[Work item] Copy all of the records word for word.
[Start of Attachment]
/-- Control registers of a strand with the value each reads (spec R17, R35, R38, R45, R69, R117, R126, R180). -/
def csrTable (s : State) (t : Strand) : List (Nat × Nat) :=
  [ (0x010, t.id.launch.toNat * 2 ^ 48 + (if t.place.cic then 0 else t.place.core.toNat * 2 ^ 45 + t.place.cluster.toNat * 2 ^ 40)
      + t.id.bprio.toNat * 2 ^ 37 + t.id.eprio.toNat * 2 ^ 34 + t.id.stage.toNat * 2 ^ 26 + t.id.gang.toNat * 2 ^ 6 + t.id.idx.toNat),
    (0x011, (if t.place.cic then 2 ^ 28 else 0) + t.id.ngangs.toNat * 2 ^ 7 + t.id.nstr.toNat),
    (0x012, t.sch.waitspin.toNat),
    (0x013, t.win.f % 2048 * 2 ^ 53 + (t.win.hi - t.win.lo) % 2048 * 2 ^ 42 + t.win.base % 2 ^ 32),
    (0x014, t.loop.idx.getD 0 0 % 65536 + t.loop.idx.getD 1 0 % 65536 * 2 ^ 16 + t.loop.idx.getD 2 0 % 65536 * 2 ^ 32
      + t.loop.idx.getD 3 0 % 65536 * 2 ^ 48),
    (0x015, t.loop.idx.getD 4 0 % 65536 + t.loop.idx.getD 5 0 % 65536 * 2 ^ 16 + t.loop.n.toNat * 2 ^ 32
      + (if t.loop.pend then 2 ^ 62 else 0) + (if t.loop.act then 2 ^ 63 else 0)),
    (0x016, s.mem.devid.toNat), (0x017, t.bind.toNat), (0x018, t.views.s.toNat), (0x019, t.views.v.toNat),
    (0x01A, t.views.t.toNat), (0x01B, t.views.a.toNat), (0x020, t.fp.rm.toNat), (0x021, t.fp.flags.toNat),
    (0x022, t.fp.trapen.toNat), (0x030, bfld t.trap.trec 0 64), (0x031, bfld t.trap.trec 64 64), (0x032, bfld t.trap.trec 128 64),
    (0x033, bfld t.trap.trec 192 64), (0x034, bfld t.trap.trec 256 64), (0x035, bfld t.trap.trec 320 64),
    (0x036, bfld t.trap.trec 384 64), (0x037, bfld t.trap.trec 448 64), (0x038, t.trap.ret.toNat) ]

/-- The three write forms by number: the update each makes (spec R142). -/
def csrForms (f : KForm) (old a : W64) : List (Instr × W64) := [(.csrw f, a), (.csrs f, old ||| a), (.csrc f, old &&& ~~~a)]

/-! ### A bundle -/

/-- The state in which the word at hand runs: its index and its word as fetched. -/
def State.atWord (s : State) (p : Sys2Proof.Part) : State := { s with issue := { s.issue with wi := p.wi, word := p.head } }

/-- A word runs by `exec`: at once, or, where it asks that the accesses of its bundle's earlier words perform first, once they have (spec R83, R118,
R195, R353). -/
def RanWord (p : Sys2Proof.Part) (i : Instr) (s v : State) : Prop :=
  (exec i (s.atWord p) = .next v ∧ v.issue.abort ≠ some .own)
    ∨ ∃ w, exec i (s.atWord p) = .next w ∧ w.issue.abort = some .own ∧ exec i (s.performOwn.atWord p) = .next v
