-- ==== Sys2Proof/Certificates/Slice0/Obligations.lean ====
section
/-! DEFINITION. The statements for the provers, in the order of the families of the opcode table. -/

open Sys2Proof Sys2Proof.Machine

/-! ### Scalar forms -/

/-- Two-source short S forms (R83, R104, R106, R107): ADD SUB MUL MULH DIV REM MIN MAX AND OR XOR ANDN ORN SHL SHR SAR ROL ROR CLMUL
CLMULH CMP.eq CMP.ne CMP.lt CMP.ge. With sources that can be read and a destination that can be written, each answers a next state
with the table's result in d and in `ls`, and nothing else changed. -/
def Obligations.ScalarTwoSource : Prop :=
  ∀ (f : SForm) (s s1 : State) (x y : W64) (l : Loc), Op.readAB f.a f.b s = .ok ((x, y), s1) → Dst8 s f.d 16 l →
    ∀ e ∈ scalarTwo f x y, ∃ t, exec e.1 s = .next t ∧ ScalarResult s t l e.2

/-- One-source short S forms (R106): CLZ CTZ POPC BREV BSWAP MOV SEXT ZEXT; `SEXT` and `ZEXT` with a width code below 3. -/
def Obligations.ScalarOneSource : Prop :=
  ∀ (f : SForm) (s s1 : State) (x : W64) (l : Loc), Op.readS f.a 10 s = .ok (x, s1) → Dst8 s f.d 16 l → f.b.toNat < 3 →
    ∀ e ∈ scalarOne f x, ∃ t, exec e.1 s = .next t ∧ ScalarResult s t l e.2

/-- Immediate forms (R109): ADDI ANDI ORI XORI SHLI SHRI MOVI MOVHI. -/
def Obligations.ScalarImmediate : Prop :=
  (∀ (f : IForm) (s s1 : State) (x : W64) (l : Loc), Op.readS f.a 13 s = .ok (x, s1) → Dst8 s f.d 19 l →
    ∀ e ∈ scalarImm f x, ∃ t, exec e.1 s = .next t ∧ ScalarResult s t l e.2)
  ∧ (∀ (d : Spec) (imm : BitVec 19) (s : State) (l : Loc), Dst8 s d 19 l →
    ∃ t, exec (.movi d imm) s = .next t ∧ ScalarResult s t l (int64 imm.toInt))
  ∧ (∀ (f : HForm) (s s1 : State) (x : W64) (l : Loc), Op.readS f.a 13 s = .ok (x, s1) → Dst8 s f.d 19 l →
    ∃ t, exec (.movhi f) s = .next t
      ∧ ScalarResult s t l ((x &&& ~~~(lo64 (0xFFFF * 2 ^ (16 * f.sh.toNat)))) ||| lo64 (f.imm.toNat * 2 ^ (16 * f.sh.toNat))))

/-- Long S forms (R108): BFX BFI SEL LEA. -/
def Obligations.ScalarLong : Prop :=
  (∀ (f : LForm) (s s1 : State) (x : W64) (l : Loc), Op.readS f.a 10 s = .ok (x, s1) → Dst8 s f.d 16 l →
    let pos := bfld f.mod 16 6
    let len := bfld f.mod 9 7
    1 ≤ len → pos + len ≤ 64 →
    let v : Nat := x.toNat / 2 ^ pos % 2 ^ len
    ∃ t, exec (.bfx f) s = .next t
      ∧ ScalarResult s t l (if f.mod.getLsbD 8 ∧ v.testBit (len - 1) then int64 ((v : Int) - 2 ^ len) else lo64 v))
  ∧ (∀ (f : LForm) (s s1 s2 : State) (d x : W64) (l : Loc), Op.readS f.d 16 s = .ok (d, s1) → Op.readS f.a 10 s1 = .ok (x, s2) →
    Dst8 s f.d 16 l →
    let pos := bfld f.mod 16 6
    let len := bfld f.mod 9 7
    let mask := lo64 ((2 ^ len - 1) * 2 ^ pos)
    ∃ t, exec (.bfi f) s = .next t ∧ ScalarResult s t l ((d &&& ~~~mask) ||| (lo64 (x.toNat * 2 ^ pos) &&& mask)))
  ∧ (∀ (f : LForm) (s s1 s2 : State) (x y c : W64) (l : Loc), Op.readAB f.a f.b s = .ok ((x, y), s1) →
    Op.readS f.c 54 s1 = .ok (c, s2) → Dst8 s f.d 16 l →
    ∃ t, exec (.sel f) s = .next t ∧ ScalarResult s t l (if c ≠ 0 then x else y))
  ∧ (∀ (f : LForm) (s s1 : State) (x y : W64) (l : Loc), Op.readAB f.a f.b s = .ok ((x, y), s1) → Dst8 s f.d 16 l →
    ∃ t, exec (.lea f) s = .next t ∧ ScalarResult s t l
      (int64 (x.toInt + y.toInt * 2 ^ bfld f.mod 19 3 + (f.mod.extractLsb' 0 19).toInt)))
[End of Attachment]
[Solution below]
/-- Control registers of a strand with the value each reads (spec R17, R35, R38, R45, R69, R117, R126, R180). -/
def csrTable (s : State) (t : Strand) : List (Nat × Nat) :=
  [ (0x010, t.id.launch.toNat * 2 ^ 48 + (if t.place.cic then 0 else t.place.core.toNat * 2 ^ 45 + t.place.cluster.toNat * 2 ^ 40)
      + t.id.bprio.toNat * 2 ^ 37 + t.id.eprio.toNat * 2 ^ 34 + t.id.stage.toNat * 2 ^ 26 + t.id.gang.toNat * 2 ^ 6 + t.id.idx.toNat),
    (0x011, (if t.place.cic then 2 ^ 28 else 0) + t.id.ngangs.toNat * 2 ^ 7 + t.id.nstr.toNat),
    (0x012, t.sch.waitspin.toNat),
    (0x013, t.win.f % 2048 * 2 ^ 53 + (t.win.hi - t.win.lo) % 2048 * 2 ^ 42 + t.win.base % 2 ^ 32),
    (0x014, t.loop.idx.getD 0 0 % 65536 + t.loop.idx.getD 1 0 % 65536 * 2 ^ 16 + t.loop.idx.getD 2 0 % 65536 * 2 ^ 32
      + t.loop.idx.getD 3 0 % 65536 * 2 ^ 48),
    (0x015, t.loop.idx.getD 4 0 % 65536 + t.loop.idx.getD 5 0 % 65536 * 2 ^ 16 + t.loop.n.toNat * 2 ^ 32
      + (if t.loop.pend then 2 ^ 62 else 0) + (if t.loop.act then 2 ^ 63 else 0)),
    (0x016, s.mem.devid.toNat), (0x017, t.bind.toNat), (0x018, t.views.s.toNat), (0x019, t.views.v.toNat),
    (0x01A, t.views.t.toNat), (0x01B, t.views.a.toNat), (0x020, t.fp.rm.toNat), (0x021, t.fp.flags.toNat),
    (0x022, t.fp.trapen.toNat), (0x030, bfld t.trap.trec 0 64), (0x031, bfld t.trap.trec 64 64), (0x032, bfld t.trap.trec 128 64),
    (0x033, bfld t.trap.trec 192 64), (0x034, bfld t.trap.trec 256 64), (0x035, bfld t.trap.trec 320 64),
    (0x036, bfld t.trap.trec 384 64), (0x037, bfld t.trap.trec 448 64), (0x038, t.trap.ret.toNat) ]

/-- The three write forms by number: the update each makes (spec R142). -/
def csrForms (f : KForm) (old a : W64) : List (Instr × W64) := [(.csrw f, a), (.csrs f, old ||| a), (.csrc f, old &&& ~~~a)]

/-! ### A bundle -/

/-- The state in which the word at hand runs: its index and its word as fetched. -/
def State.atWord (s : State) (p : Sys2Proof.Part) : State := { s with issue := { s.issue with wi := p.wi, word := p.head } }

/-- A word runs by `exec`: at once, or, where it asks that the accesses of its bundle's earlier words perform first, once they have (spec R83, R118,
R195, R353). -/
def RanWord (p : Sys2Proof.Part) (i : Instr) (s v : State) : Prop :=
  (exec i (s.atWord p) = .next v ∧ v.issue.abort ≠ some .own)
    ∨ ∃ w, exec i (s.atWord p) = .next w ∧ w.issue.abort = some .own ∧ exec i (s.performOwn.atWord p) = .next v
-- ==== Sys2Proof/Certificates/Slice0/Obligations.lean ====
section
/-! DEFINITION. The statements for the provers, in the order of the families of the opcode table. -/

open Sys2Proof Sys2Proof.Machine

/-! ### Scalar forms -/

/-- Two-source short S forms (R83, R104, R106, R107): ADD SUB MUL MULH DIV REM MIN MAX AND OR XOR ANDN ORN SHL SHR SAR ROL ROR CLMUL
CLMULH CMP.eq CMP.ne CMP.lt CMP.ge. With sources that can be read and a destination that can be written, each answers a next state
with the table's result in d and in `ls`, and nothing else changed. -/
def Obligations.ScalarTwoSource : Prop :=
  ∀ (f : SForm) (s s1 : State) (x y : W64) (l : Loc), Op.readAB f.a f.b s = .ok ((x, y), s1) → Dst8 s f.d 16 l →
    ∀ e ∈ scalarTwo f x y, ∃ t, exec e.1 s = .next t ∧ ScalarResult s t l e.2

/-- One-source short S forms (R106): CLZ CTZ POPC BREV BSWAP MOV SEXT ZEXT; `SEXT` and `ZEXT` with a width code below 3. -/
def Obligations.ScalarOneSource : Prop :=
  ∀ (f : SForm) (s s1 : State) (x : W64) (l : Loc), Op.readS f.a 10 s = .ok (x, s1) → Dst8 s f.d 16 l → f.b.toNat < 3 →
    ∀ e ∈ scalarOne f x, ∃ t, exec e.1 s = .next t ∧ ScalarResult s t l e.2

/-- Immediate forms (R109): ADDI ANDI ORI XORI SHLI SHRI MOVI MOVHI. -/
def Obligations.ScalarImmediate : Prop :=
  (∀ (f : IForm) (s s1 : State) (x : W64) (l : Loc), Op.readS f.a 13 s = .ok (x, s1) → Dst8 s f.d 19 l →
    ∀ e ∈ scalarImm f x, ∃ t, exec e.1 s = .next t ∧ ScalarResult s t l e.2)
  ∧ (∀ (d : Spec) (imm : BitVec 19) (s : State) (l : Loc), Dst8 s d 19 l →
    ∃ t, exec (.movi d imm) s = .next t ∧ ScalarResult s t l (int64 imm.toInt))
  ∧ (∀ (f : HForm) (s s1 : State) (x : W64) (l : Loc), Op.readS f.a 13 s = .ok (x, s1) → Dst8 s f.d 19 l →
    ∃ t, exec (.movhi f) s = .next t
      ∧ ScalarResult s t l ((x &&& ~~~(lo64 (0xFFFF * 2 ^ (16 * f.sh.toNat)))) ||| lo64 (f.imm.toNat * 2 ^ (16 * f.sh.toNat))))

/-- Long S forms (R108): BFX BFI SEL LEA. -/
def Obligations.ScalarLong : Prop :=
  (∀ (f : LForm) (s s1 : State) (x : W64) (l : Loc), Op.readS f.a 10 s = .ok (x, s1) → Dst8 s f.d 16 l →
    let pos := bfld f.mod 16 6
    let len := bfld f.mod 9 7
    1 ≤ len → pos + len ≤ 64 →
    let v : Nat := x.toNat / 2 ^ pos % 2 ^ len
    ∃ t, exec (.bfx f) s = .next t
      ∧ ScalarResult s t l (if f.mod.getLsbD 8 ∧ v.testBit (len - 1) then int64 ((v : Int) - 2 ^ len) else lo64 v))
  ∧ (∀ (f : LForm) (s s1 s2 : State) (d x : W64) (l : Loc), Op.readS f.d 16 s = .ok (d, s1) → Op.readS f.a 10 s1 = .ok (x, s2) →
    Dst8 s f.d 16 l →
    let pos := bfld f.mod 16 6
    let len := bfld f.mod 9 7
    let mask := lo64 ((2 ^ len - 1) * 2 ^ pos)
    ∃ t, exec (.bfi f) s = .next t ∧ ScalarResult s t l ((d &&& ~~~mask) ||| (lo64 (x.toNat * 2 ^ pos) &&& mask)))
  ∧ (∀ (f : LForm) (s s1 s2 : State) (x y c : W64) (l : Loc), Op.readAB f.a f.b s = .ok ((x, y), s1) →
    Op.readS f.c 54 s1 = .ok (c, s2) → Dst8 s f.d 16 l →
    ∃ t, exec (.sel f) s = .next t ∧ ScalarResult s t l (if c ≠ 0 then x else y))
  ∧ (∀ (f : LForm) (s s1 : State) (x y : W64) (l : Loc), Op.readAB f.a f.b s = .ok ((x, y), s1) → Dst8 s f.d 16 l →
    ∃ t, exec (.lea f) s = .next t ∧ ScalarResult s t l
      (int64 (x.toInt + y.toInt * 2 ^ bfld f.mod 19 3 + (f.mod.extractLsb' 0 19).toInt)))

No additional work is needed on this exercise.